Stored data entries

▽

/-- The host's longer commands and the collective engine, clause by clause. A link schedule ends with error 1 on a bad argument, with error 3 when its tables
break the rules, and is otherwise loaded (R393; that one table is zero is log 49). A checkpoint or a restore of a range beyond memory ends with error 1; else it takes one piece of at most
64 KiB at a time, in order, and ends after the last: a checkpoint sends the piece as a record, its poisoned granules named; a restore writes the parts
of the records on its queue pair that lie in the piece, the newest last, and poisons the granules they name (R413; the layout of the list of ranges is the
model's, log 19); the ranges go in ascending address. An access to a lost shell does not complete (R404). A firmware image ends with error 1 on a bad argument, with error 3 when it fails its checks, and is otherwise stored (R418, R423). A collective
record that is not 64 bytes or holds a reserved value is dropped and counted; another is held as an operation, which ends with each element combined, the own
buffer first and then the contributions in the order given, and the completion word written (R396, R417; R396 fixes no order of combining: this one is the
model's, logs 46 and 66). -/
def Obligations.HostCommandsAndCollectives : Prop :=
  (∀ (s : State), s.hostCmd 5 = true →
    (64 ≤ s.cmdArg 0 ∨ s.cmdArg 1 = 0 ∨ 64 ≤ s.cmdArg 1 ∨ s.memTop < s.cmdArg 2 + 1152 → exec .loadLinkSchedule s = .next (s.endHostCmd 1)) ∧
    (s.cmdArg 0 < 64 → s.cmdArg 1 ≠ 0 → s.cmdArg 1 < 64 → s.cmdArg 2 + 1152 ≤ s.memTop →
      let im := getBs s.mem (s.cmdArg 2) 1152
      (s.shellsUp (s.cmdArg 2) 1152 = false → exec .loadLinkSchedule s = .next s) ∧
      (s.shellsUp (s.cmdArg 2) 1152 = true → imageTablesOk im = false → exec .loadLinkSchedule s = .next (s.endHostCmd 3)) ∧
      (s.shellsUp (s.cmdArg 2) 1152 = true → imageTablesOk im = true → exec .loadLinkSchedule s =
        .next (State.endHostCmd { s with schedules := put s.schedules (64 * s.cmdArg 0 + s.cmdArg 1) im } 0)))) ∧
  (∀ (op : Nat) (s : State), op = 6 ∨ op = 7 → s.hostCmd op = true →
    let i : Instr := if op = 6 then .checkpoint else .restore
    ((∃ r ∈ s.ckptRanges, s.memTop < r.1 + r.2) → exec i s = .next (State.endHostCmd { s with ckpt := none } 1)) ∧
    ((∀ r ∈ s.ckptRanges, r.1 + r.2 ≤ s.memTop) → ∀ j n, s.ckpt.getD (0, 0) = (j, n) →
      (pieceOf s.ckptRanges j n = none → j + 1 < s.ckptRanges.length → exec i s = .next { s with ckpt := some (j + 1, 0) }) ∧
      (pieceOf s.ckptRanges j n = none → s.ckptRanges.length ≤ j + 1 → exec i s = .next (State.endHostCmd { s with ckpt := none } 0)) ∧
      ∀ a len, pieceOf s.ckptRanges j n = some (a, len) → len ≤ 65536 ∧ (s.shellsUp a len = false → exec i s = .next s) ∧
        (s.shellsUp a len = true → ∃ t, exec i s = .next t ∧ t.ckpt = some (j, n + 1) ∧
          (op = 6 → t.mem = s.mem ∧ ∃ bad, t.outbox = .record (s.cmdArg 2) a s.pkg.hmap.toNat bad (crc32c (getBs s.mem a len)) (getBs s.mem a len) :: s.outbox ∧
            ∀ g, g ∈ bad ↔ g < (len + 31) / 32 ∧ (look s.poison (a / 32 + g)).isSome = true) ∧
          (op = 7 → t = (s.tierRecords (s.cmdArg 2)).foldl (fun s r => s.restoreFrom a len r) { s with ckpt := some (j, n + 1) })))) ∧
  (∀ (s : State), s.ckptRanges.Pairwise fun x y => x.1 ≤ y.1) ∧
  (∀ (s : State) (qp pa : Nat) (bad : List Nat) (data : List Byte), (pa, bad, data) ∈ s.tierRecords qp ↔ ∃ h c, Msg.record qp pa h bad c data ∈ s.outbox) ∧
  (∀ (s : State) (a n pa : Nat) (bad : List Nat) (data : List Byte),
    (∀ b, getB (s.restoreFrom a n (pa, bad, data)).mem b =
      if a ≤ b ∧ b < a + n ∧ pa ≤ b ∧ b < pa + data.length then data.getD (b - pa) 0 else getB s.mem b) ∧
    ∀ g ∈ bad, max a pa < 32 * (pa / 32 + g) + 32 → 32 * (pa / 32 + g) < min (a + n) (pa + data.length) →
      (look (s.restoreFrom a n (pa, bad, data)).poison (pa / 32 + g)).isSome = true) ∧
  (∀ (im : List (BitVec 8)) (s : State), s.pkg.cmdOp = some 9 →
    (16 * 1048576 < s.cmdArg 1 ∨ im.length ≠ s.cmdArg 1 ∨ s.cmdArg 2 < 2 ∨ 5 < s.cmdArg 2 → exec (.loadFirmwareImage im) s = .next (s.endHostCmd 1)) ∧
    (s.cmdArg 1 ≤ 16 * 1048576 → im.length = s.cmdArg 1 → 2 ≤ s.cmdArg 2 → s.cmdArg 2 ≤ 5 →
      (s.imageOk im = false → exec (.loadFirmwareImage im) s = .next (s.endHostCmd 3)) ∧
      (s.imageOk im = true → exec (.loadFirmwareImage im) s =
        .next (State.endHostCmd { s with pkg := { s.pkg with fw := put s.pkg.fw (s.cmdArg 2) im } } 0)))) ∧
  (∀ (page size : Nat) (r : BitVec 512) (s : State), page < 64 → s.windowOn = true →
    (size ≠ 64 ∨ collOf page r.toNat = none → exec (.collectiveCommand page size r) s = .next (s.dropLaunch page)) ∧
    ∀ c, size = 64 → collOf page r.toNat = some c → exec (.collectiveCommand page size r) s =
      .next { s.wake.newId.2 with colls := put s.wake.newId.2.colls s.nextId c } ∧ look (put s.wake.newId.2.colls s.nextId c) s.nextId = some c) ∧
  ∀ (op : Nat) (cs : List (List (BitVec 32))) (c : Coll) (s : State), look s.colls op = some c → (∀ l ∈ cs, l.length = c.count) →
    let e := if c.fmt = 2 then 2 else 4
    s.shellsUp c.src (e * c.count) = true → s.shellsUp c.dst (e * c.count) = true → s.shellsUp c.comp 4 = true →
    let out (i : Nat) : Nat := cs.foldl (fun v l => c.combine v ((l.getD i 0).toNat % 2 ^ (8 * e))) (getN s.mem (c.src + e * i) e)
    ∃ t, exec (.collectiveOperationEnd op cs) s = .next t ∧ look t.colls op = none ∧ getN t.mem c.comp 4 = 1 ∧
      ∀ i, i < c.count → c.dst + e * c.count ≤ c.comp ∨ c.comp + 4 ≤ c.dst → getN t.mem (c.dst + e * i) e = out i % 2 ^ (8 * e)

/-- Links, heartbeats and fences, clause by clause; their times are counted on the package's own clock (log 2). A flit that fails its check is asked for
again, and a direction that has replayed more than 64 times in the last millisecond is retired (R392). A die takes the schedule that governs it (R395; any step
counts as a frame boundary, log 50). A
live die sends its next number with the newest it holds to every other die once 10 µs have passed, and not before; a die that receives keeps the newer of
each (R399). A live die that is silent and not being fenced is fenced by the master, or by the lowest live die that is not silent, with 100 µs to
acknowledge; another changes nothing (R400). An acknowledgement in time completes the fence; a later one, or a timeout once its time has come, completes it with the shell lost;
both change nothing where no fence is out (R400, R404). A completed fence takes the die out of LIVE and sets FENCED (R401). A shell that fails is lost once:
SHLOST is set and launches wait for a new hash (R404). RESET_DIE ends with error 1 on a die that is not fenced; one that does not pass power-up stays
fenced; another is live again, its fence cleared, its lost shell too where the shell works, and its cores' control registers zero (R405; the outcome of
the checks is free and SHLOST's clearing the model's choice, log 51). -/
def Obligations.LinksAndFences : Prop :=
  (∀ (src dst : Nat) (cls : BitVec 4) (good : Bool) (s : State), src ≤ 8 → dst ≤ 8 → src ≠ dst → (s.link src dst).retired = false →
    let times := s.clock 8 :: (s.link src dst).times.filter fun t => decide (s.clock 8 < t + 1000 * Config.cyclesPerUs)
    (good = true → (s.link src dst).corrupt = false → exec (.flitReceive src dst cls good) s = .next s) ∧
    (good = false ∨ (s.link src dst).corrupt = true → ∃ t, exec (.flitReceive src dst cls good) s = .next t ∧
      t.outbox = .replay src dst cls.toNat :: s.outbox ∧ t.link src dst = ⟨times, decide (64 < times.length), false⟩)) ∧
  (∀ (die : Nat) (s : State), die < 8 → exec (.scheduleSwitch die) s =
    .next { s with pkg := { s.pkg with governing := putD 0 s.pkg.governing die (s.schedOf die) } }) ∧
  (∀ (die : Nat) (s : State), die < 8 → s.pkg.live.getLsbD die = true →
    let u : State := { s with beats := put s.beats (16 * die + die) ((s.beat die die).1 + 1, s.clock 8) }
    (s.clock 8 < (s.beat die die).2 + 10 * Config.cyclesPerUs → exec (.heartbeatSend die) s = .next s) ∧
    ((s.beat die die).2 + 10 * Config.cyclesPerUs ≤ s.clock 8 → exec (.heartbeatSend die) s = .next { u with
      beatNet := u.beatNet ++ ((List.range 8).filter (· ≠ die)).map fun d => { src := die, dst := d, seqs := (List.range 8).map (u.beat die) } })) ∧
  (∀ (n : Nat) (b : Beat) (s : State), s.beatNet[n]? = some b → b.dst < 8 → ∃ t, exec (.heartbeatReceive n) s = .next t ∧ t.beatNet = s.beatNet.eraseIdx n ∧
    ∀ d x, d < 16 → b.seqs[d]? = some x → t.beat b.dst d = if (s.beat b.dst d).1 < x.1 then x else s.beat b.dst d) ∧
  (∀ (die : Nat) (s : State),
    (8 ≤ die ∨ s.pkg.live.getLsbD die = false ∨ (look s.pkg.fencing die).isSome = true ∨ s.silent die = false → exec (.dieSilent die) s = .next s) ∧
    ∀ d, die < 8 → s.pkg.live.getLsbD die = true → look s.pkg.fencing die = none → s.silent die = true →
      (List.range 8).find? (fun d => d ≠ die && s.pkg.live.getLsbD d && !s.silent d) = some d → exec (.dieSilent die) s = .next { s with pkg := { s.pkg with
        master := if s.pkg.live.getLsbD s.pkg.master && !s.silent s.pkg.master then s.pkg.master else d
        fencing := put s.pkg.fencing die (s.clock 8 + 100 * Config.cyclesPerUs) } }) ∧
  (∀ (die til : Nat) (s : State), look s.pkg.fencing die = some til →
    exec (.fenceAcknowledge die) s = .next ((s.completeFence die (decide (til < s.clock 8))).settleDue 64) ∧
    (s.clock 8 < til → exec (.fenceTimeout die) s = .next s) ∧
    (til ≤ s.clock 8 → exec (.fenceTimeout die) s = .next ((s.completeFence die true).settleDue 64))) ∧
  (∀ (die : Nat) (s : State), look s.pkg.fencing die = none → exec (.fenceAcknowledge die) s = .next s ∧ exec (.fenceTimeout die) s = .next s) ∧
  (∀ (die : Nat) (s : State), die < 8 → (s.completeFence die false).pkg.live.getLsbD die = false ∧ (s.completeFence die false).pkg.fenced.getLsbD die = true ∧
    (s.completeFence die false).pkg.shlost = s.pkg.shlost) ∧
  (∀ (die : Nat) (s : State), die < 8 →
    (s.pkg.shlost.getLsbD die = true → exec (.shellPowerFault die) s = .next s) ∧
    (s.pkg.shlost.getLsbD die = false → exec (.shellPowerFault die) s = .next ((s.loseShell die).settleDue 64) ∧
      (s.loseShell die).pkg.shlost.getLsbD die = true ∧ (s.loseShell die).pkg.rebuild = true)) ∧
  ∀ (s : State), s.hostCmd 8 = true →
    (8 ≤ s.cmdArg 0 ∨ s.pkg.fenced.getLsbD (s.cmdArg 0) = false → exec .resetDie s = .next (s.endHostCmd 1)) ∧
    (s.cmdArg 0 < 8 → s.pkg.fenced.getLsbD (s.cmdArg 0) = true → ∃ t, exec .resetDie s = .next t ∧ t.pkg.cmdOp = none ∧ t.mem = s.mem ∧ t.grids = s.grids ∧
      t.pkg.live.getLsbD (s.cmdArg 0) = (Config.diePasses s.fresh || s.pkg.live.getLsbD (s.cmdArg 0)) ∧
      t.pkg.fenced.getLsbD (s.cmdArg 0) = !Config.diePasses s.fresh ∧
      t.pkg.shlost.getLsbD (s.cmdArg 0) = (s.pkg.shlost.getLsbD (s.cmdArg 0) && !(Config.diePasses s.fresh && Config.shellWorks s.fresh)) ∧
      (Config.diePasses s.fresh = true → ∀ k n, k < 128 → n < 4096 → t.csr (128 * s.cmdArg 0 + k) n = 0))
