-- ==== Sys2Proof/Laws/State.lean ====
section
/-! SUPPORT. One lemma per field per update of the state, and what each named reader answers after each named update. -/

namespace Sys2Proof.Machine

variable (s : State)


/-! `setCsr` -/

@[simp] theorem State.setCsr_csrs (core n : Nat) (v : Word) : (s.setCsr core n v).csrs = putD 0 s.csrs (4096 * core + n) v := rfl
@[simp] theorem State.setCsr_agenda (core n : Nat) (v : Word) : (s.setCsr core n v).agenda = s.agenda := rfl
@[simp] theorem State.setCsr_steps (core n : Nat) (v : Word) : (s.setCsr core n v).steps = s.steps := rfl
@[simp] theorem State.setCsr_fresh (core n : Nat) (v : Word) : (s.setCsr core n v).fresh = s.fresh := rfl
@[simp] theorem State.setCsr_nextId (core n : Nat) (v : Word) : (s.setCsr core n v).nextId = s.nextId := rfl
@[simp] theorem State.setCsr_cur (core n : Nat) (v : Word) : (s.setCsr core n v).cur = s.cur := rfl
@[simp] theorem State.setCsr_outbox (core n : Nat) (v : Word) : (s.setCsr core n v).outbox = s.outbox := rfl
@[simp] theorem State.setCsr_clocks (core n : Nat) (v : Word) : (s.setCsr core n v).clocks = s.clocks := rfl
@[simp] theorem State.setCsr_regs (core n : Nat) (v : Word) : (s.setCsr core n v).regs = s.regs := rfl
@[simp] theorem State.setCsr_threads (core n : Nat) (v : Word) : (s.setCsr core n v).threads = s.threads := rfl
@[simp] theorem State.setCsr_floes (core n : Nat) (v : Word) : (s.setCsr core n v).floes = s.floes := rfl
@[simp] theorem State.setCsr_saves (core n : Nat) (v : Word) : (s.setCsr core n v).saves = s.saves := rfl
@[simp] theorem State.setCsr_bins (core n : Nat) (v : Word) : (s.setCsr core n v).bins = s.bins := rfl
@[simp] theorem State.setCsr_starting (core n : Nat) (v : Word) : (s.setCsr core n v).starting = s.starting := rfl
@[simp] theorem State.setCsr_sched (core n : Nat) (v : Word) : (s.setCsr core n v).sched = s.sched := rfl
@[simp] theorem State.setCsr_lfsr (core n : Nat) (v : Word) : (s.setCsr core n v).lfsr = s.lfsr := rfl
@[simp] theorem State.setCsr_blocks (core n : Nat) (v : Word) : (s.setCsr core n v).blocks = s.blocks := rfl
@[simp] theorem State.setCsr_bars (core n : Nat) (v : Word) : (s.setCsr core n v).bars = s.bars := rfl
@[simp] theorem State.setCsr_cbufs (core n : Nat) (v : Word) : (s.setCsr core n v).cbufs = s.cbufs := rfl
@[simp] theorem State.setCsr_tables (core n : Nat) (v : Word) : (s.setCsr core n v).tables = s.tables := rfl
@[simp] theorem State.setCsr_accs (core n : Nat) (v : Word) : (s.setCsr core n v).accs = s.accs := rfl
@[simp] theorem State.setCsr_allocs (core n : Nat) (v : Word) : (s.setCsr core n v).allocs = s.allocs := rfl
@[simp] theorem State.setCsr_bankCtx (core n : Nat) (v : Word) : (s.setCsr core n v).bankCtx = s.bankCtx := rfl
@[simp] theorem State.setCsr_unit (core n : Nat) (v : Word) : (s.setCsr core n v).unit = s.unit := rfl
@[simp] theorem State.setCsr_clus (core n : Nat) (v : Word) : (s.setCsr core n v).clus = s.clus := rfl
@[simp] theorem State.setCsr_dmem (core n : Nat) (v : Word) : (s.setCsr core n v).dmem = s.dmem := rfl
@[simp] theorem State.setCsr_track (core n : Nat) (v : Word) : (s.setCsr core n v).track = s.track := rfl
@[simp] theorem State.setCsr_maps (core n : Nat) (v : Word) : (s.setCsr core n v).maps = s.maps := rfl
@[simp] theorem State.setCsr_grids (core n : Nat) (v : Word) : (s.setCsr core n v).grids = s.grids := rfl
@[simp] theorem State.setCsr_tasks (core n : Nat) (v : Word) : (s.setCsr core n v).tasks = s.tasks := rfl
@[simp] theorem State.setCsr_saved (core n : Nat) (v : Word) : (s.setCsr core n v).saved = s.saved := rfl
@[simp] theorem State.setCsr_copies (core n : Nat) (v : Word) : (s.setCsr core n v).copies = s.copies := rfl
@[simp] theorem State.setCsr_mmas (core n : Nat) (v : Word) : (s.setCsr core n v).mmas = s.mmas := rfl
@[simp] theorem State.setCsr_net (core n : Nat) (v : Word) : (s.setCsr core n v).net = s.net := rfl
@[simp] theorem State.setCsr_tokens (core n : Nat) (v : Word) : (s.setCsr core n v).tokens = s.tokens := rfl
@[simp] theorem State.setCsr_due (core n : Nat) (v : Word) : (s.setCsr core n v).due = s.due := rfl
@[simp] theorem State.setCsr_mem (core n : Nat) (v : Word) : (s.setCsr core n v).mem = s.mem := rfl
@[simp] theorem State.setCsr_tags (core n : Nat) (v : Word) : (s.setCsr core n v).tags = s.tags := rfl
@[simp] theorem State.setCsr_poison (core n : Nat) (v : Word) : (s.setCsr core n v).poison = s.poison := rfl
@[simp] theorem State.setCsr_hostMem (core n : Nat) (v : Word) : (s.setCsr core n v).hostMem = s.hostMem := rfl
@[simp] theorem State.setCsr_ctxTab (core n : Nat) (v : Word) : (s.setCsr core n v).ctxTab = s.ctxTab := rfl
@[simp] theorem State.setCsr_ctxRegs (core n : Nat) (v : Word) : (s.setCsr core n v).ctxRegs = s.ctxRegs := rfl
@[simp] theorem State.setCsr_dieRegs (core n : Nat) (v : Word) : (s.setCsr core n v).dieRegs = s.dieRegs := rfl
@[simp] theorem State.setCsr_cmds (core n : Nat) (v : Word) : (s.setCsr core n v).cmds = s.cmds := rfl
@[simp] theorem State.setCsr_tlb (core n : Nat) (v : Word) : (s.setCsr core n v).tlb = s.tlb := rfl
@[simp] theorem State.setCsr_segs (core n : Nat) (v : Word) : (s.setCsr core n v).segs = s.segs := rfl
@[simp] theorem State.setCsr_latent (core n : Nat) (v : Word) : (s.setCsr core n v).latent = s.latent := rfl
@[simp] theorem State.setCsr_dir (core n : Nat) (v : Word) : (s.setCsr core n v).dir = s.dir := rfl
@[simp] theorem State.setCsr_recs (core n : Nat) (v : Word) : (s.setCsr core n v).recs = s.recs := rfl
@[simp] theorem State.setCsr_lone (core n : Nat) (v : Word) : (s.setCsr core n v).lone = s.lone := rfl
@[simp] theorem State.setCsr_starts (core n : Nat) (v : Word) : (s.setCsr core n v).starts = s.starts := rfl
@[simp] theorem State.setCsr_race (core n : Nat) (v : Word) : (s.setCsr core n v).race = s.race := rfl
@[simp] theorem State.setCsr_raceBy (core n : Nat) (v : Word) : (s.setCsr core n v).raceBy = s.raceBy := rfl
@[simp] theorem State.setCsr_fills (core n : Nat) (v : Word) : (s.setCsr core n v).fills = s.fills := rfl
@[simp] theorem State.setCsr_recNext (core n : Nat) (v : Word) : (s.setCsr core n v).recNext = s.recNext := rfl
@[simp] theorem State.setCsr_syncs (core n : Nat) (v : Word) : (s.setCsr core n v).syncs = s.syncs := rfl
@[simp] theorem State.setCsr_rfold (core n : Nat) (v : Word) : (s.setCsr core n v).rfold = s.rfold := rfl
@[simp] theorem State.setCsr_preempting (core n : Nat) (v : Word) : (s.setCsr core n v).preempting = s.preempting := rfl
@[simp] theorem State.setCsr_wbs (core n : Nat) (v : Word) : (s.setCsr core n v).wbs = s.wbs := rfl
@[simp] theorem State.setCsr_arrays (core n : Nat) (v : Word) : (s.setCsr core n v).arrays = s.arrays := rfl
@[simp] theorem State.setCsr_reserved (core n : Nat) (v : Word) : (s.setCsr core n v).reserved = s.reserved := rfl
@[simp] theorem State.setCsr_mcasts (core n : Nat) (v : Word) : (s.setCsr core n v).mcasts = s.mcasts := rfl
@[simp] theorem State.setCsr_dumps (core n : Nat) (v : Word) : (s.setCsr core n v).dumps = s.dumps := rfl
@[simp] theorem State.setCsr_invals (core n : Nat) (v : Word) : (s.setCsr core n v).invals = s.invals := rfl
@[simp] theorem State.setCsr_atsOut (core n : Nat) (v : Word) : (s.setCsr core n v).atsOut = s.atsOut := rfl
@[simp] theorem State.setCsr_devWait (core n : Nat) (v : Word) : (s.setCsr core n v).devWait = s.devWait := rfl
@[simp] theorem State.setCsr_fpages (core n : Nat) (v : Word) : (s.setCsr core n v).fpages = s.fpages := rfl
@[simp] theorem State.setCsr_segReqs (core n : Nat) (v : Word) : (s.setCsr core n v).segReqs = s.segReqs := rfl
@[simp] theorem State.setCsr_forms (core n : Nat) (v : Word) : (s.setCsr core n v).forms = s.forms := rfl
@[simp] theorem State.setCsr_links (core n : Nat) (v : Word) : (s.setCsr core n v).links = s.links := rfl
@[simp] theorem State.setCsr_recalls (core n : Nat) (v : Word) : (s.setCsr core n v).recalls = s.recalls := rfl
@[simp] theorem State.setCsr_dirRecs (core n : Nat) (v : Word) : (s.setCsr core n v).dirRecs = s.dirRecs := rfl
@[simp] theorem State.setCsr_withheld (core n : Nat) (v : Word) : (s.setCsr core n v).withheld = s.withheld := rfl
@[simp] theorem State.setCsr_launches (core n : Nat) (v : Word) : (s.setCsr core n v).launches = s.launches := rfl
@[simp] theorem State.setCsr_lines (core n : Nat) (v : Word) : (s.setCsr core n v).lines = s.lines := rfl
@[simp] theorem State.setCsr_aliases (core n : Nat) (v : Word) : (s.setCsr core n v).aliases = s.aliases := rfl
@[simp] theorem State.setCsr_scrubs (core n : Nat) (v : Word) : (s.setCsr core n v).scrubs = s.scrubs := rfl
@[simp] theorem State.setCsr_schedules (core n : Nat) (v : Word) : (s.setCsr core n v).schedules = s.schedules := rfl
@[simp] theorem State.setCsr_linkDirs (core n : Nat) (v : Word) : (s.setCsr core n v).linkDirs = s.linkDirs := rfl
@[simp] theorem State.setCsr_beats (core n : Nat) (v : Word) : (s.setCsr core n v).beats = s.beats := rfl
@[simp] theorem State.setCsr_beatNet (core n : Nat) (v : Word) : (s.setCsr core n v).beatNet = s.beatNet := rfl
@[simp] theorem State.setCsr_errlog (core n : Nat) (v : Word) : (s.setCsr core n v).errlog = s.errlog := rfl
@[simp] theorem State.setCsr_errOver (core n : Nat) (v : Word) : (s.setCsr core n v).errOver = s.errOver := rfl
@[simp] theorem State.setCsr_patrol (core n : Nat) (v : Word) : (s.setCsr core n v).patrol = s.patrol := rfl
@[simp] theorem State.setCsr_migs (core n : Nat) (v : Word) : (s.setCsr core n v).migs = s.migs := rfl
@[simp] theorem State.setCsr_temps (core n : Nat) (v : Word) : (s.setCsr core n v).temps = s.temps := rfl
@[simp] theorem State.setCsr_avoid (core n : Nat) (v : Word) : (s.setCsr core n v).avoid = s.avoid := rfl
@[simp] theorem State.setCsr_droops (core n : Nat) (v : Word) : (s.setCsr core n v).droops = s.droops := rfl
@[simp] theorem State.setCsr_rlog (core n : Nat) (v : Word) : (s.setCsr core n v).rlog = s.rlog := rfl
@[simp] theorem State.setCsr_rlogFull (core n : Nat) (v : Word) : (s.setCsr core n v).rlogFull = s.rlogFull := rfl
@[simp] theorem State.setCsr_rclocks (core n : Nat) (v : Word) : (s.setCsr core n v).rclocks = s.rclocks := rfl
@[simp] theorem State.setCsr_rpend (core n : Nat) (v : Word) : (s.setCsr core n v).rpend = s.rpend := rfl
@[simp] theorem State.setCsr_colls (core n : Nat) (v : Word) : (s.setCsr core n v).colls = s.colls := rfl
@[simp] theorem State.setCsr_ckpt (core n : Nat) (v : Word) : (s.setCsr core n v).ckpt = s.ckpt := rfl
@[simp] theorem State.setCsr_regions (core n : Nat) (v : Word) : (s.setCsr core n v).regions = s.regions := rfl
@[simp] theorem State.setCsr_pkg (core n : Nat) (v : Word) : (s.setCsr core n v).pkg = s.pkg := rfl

△

● Problem to work on: Task for the records above: copy every line in which the word "size" occurs.

● Written answer:
  (∀ (page size : Nat) (r : BitVec 512) (s : State), page < 64 → s.windowOn = true →
    (size ≠ 64 ∨ collOf page r.toNat = none → exec (.collectiveCommand page size r) s = .next (s.dropLaunch page)) ∧
    ∀ c, size = 64 → collOf page r.toNat = some c → exec (.collectiveCommand page size r) s =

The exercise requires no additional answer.